Mike's game had, for the most part, improved markedly from that horrible minor peewee year, but there were still some nights when it was back to the bad old ways for him and his teammates. This was definitely one of them.
I don't want to say it was a revelation, but it did kind of hit me like a ton of bricks as I sat in that cold, damp, poorly lit North Oshawa Arena late on a weekday night-we were wasting our time here.
Come again?
You heard me.
I wouldn't go so far as to say it was like a brilliant stream of light coming into the building with a deep voice resonating from above, saying: "You're wasting your time here." But whatever it was, it had that kind of impact on me.
I started thinking about how much time, effort and money we had, as a family, committed to this minor hockey experience. Then I looked out onto the ice to see my kid and his team feebly trying to keep up. What was the point? Where was it leading? Was I nuts? I answered my own questions: There wasn't one; nowhere; yes, definitely.

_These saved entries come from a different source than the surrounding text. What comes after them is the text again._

-- ==== Sys2Proof/Laws/Ops.lean ====
section
/-! SUPPORT. What the shared operations can do: for each, a lemma that names every field it may change, the fields it
leaves as they are, and its outcomes. -/
namespace Sys2Proof.Machine
open Sys2Proof

/-! ### Frames -/

theorem State.send_frame (s : State) (l : Nat) (o : Out) : s.send l o = { s with out := (s.send l o).out } := by
  unfold State.send; split <;> rfl

theorem State.dropIo_frame (s : State) (l : Nat) : s.dropIo l = { s with ports := (s.dropIo l).ports } := by
  unfold State.dropIo; split <;> rfl

theorem State.touch_frame (s : State) (f : Func) : s.touch f = { s with fns := (s.touch f).fns } := rfl

theorem State.signal_frame (s : State) (f : Func) (v : Nat) :
    s.signal f v = { s with fns := (s.signal f v).fns, out := (s.signal f v).out } := by
  unfold State.signal; split
  · rfl
  · split <;> rfl

theorem State.release_frame (s : State) (f : Func) (v : Nat) :
    s.release f v = { s with fns := (s.release f v).fns, out := (s.release f v).out } := by
  unfold State.release; split <;> rfl

/-- A fold of operations that change only functions and messages changes only those. -/
theorem State.foldl_frame {β : Type} (g : State → β → State) (h : ∀ s b, g s b = { s with fns := (g s b).fns, out := (g s b).out })
    (l : List β) (s : State) : l.foldl g s = { s with fns := (l.foldl g s).fns, out := (l.foldl g s).out } := by
  induction l generalizing s with
  | nil => rfl
  | cons b l ih =>
    simp only [List.foldl_cons]
    rw [ih (g s b), h s b]

theorem State.signalPf0_frame (s : State) (v : Nat) :
    s.signalPf0 v = { s with fns := (s.signalPf0 v).fns, out := (s.signalPf0 v).out } :=
  State.foldl_frame _ (fun s l => State.signal_frame s (.pf0 l) v) _ s

theorem State.signalPf1_frame (s : State) (v : Nat) :
    s.signalPf1 v = { s with fns := (s.signalPf1 v).fns, out := (s.signalPf1 v).out } :=
  State.foldl_frame _ (fun s p => State.signal_frame s (.pf1 p) v) _ s

theorem State.logVector_frame (s : State) (log : Nat) :
    s.logVector log = { s with fns := (s.logVector log).fns, out := (s.logVector log).out } := by
  refine State.foldl_frame _ (fun s l => ?_) _ s
  split
  · exact State.signal_frame s (.pf0 l) (1 + log)
  · rfl

theorem State.recordNow_frame (s : State) (log code : Nat) (p : Bytes) :
    s.recordNow log code p =
      { s with fns := (s.recordNow log code p).fns, mbx := (s.recordNow log code p).mbx, out := (s.recordNow log code p).out } := by
  unfold State.recordNow; simp only
  split
  · rfl
  · split
    · split
      · rw [State.signalPf1_frame, State.logVector_frame]; rfl
      · rw [State.logVector_frame]; rfl
    · rfl
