def region1 : Region := { tag := 1 }
def published : State :=
  { pool with pool := { pool.pool with extents := [(0, { ext0 with policy := { sharing := 2 }, region := some 7 })] },
              dir := { pool.dir with regions := [(7, region1)] } }
theorem met_Publishes_doorbell : published.linkOpen 0 = true ∧ (published.fn (.pf0 0)).d3hot = false ∧ published.hostRec 5 = some host5 ∧
    host5.port = 0 ∧ (published.pubSlot 5).busy = false ∧ published.pubCheck 5 7 = 0 := by decide +kernel
theorem met_Publishes_mailbox : Accepted rowPublish (.pf0 0) [5, 0, 7, 0, 0].length published ∧ fld [5, 0, 7, 0, 0] 0 2 = 5 ∧
    fld [5, 0, 7, 0, 0] 2 2 = 7 ∧ bit (fld [5, 0, 7, 0, 0] 4 1) 0 = false ∧ bit (fld [5, 0, 7, 0, 1] 4 1) 0 = true := by decide +kernel
def pub5 : Pub := { host := 5, region := 7, via := none, arrival := 0 }
def fencing : State := published.setDir { published.dir with publishes := [pub5], slots := [(5, { busy := true })] }
theorem met_Publishes_done : (fencing.dir.publishes.find? fun p => p.region == 7 && p.host == 5) = some pub5 ∧
    fencing.region 7 = some region1 ∧ fencing.pubWaits pub5 = false := by decide +kernel

theorem met_LostHosts_lost : Accepted rowHostLost (.pf0 0) [6, 0, 0].length owned ∧ fld [6, 0, 0] 0 2 = 6 ∧ fld [6, 0, 0] 2 1 = 0 ∧
    owned.dir.sweep = none ∧ owned.bgBusy (.pf0 0) 0xC032 [6] = false ∧
    (owned.dir.ents.filter fun e => e.2.state == 3 && e.2.targets.contains 6) = [] ∧ (owned.dir.publishes.filter fun p => p.host == 6) = [] ∧
    (owned.dir.waiting.filter fun q => q.host == 6) = [] := by
  decide +kernel
def swept : State := owned.setDir { owned.dir with sweep := some { host := 6, started := 0, recallsEnded := 0 }, fenced := [6] }
theorem met_LostHosts_done : swept.dir.sweep = some { host := 6, started := 0, recallsEnded := 0 } ∧
    swept.dir.ents = [(64, { state := 2, owner := 6 })] := by decide +kernel
theorem met_LostHosts_reinstate : Accepted rowHostLost (.pf0 0) [6, 0, 1].length owned ∧ fld [6, 0, 1] 0 2 = 6 ∧ fld [6, 0, 1] 2 1 = 1 ∧
    (owned.dir.sweep.any fun w => w.host == 6) = false := by decide +kernel

def bucketed : HostRec := { host5 with limit := 100, held := [(.hostRead 0 (some 5) 4096 [], 2, 100)], recv := [.hostRead 0 (some 5) 4160 []], emptySince := some 0 }
theorem met_BucketRefillLetsFirstRequestGo :
    (pool.setQos { pool.qos with hosts := [(5, bucketed)] }).hostRec 5 = some bucketed ∧ 0 < bucketed.limit ∧ (bucketed.held.map fun x => x.2.2) = [100] ∧ 0 < bucketed.burst ∧
    bucketed.tokensAt ≤ pool.tbc := by decide +kernel


def orphaned : State := shared [(64, { state := 4, owner := 6 })]
theorem met_Recalls_orphan : ReachesShared 0 (some 6) 4096 6 host6 0 extS orphaned ∧
    orphaned.dent 64 = some { state := 4, owner := 6 } := by decide +kernel
theorem met_Recalls_late : ∀ e, orphaned.dent 64 = some e → e.state ≠ 3 ∨ e.targets.contains 6 = false := by
  have d : orphaned.dent 64 = some { state := 4, owner := 6 } := by decide +kernel
  intro e h; rw [d] at h; cases h; exact .inl (by decide)
theorem met_LostHosts_refused : Accepted rowHostLost (.pf0 0) [6, 0, 1].length swept ∧ fld [6, 0, 1] 0 2 = 6 ∧ fld [6, 0, 1] 2 1 = 1 ∧
    (swept.dir.sweep.map (·.host)) = some 6 ∧ Accepted rowHostLost (.pf0 0) [5, 0, 1].length swept ∧
    (swept.dir.sweep.any fun w => w.host == fld [5, 0, 1] 0 2) = false ∧ swept.dir.fenced.contains (fld [5, 0, 1] 0 2) = false ∧
    Accepted rowHostLost (.pf0 0) [6, 0, 0].length swept ∧ swept.dir.sweep.isSome = true := by decide +kernel

/-! ## Cursors and steps -/

def opd (code sub src0 src1 dst : Nat) (fmt : Nat := 0) : OpDesc :=
  { opcode := code, stochastic := false, routed := false, combine := false, fmt0 := fmt, fmt1 := fmt, dfmt := fmt, scale0 := 0, scale1 := 0,
    dscale := 0, sub := sub, src0 := src0, src1 := src1, dst := dst, length := 2, param0 := 0, param1 := 0 }
/-- The reference to scratch buffer `k`. -/
def sb (k : Nat) : Nat := 2 ^ 28 + k
def lay (ops : List OpDesc) : Layer :=
  { ops := ops, attn := 0xFFFF, ffn := 0xFFFF, post := 0xFFFF, inRec := 64, outRec := 64, vecs := [], t0Work := [], t0Pre := [8192] }
def tile0 (h : Home) : Tile := { layer := 0, tensor := 0, expert := 0xFFFF, n := 0, k := 0, slice := 0, place := 3, remoteOk := false,
                                 strength := 2, ent := { home := some h } }
def mdl (ops : List OpDesc) (tiles : List Tile := []) : Model :=
  { tenant := 3, maxSeq := 4, maxCtx := 64, kvHeads := 1, headDim := 2, kvFmt := 1, kvSplit := 1, kvStrength := 2, qPerKv := 1, hidden := 2,
    tensors := [{ layer := 0, tensor := 0, fmt := 4, scale := 0, shard := 0, nBlocks := 1, kBlocks := 1, experts := 0, mask := 1 }],
    tiles := tiles, layers := [lay ops, lay ops], bound := [], lead := 4, programBytes := 4096, kvT1 := 2 ^ 20, kvT2 := 2 ^ 20 }
def queue0 : Queue := { sq := 4096, cq := 8192, ctrl := 12288, depth := 16 }
def cur0 : Cursor :=
  { tenant := 3, extent := 0, lineOff := 64, model := 0, cls := 2, lead := 1, lateLimit := 20, budgetMs := 100, guardUs := 100, shift := 3,
    horizon := 0, lateIrq := false, queues := [(0, queue0)], entry := 1000, est := 500, estOk := true, state := 2 }
def desc0 : Desc := { type := 1, flags := 0, cmdId := 9, model := 0, first := 0, last := 1, res0 := 0, tag := 0, seqs := 1, seed := 0,
                      inOff := 2 ^ 20, outOff := 2 ^ 21, outBytes := 64, res1 := 0 }
def step0 : StepSt := { cursor := 7, queue := 0, tenant := 3, desc := desc0, sqHead := 1 }
def act0 : OpDesc := opd 4 4 (sb 0) 0 (sb 1)
/-- A bound cursor with its queue, a model of two layers and an open sequence. -/
def engine (m : Model := mdl [act0]) (steps : Tab StepSt := []) (z : Seq := { tenant := 3, handle := 0 }) (c : Cursor := cur0) : State :=
  pool.setEng { pool.eng with models := [(0, m)], cursors := [(7, c)], seqs := [(0, z)], steps := steps, nextStep := 1 }
def withLine (b : Bytes) (s : State) : State := s.setPool { s.pool with mem := memWriteN s.pool.mem 64 b }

Of course there were some outside forces at work here, too. Cindy, bless her rational heart, had always maintained we needed more balance in our lives. I'd ignored that message long enough, but there was some stuff happening on the school front for Mike that was quite disconcerting, even for myopic me.
Mike had always been a very good student. School was never an issue. His marks were excellent, his conduct exemplary. But now he was in his first year of high school at Father Leo J. Austin Catholic Secondary School and it wasn't going particularly well. This was a tough time for secondary school education in Ontario. Then-premier Mike Harris had pledged to revamp the educational system and Mike's year was the second to experience what was referred to as the "new curriculum." Basically, school got a lot harder. The workload was much heavier; the course content much more difficult and demanding, especially in mathematics (which, by the way, is Kryptonite to all the McKenzie boys, starting with me). Compounding the problem was that the teachers and their union were basically at war with the premier and the government. So at the time Mike was entering high school, his teachers were on a work-to-rule campaign with no after-school activities at all. There was also a huge overcrowding issue; there were more than 2,200 students at Austin, and a fleet of portables.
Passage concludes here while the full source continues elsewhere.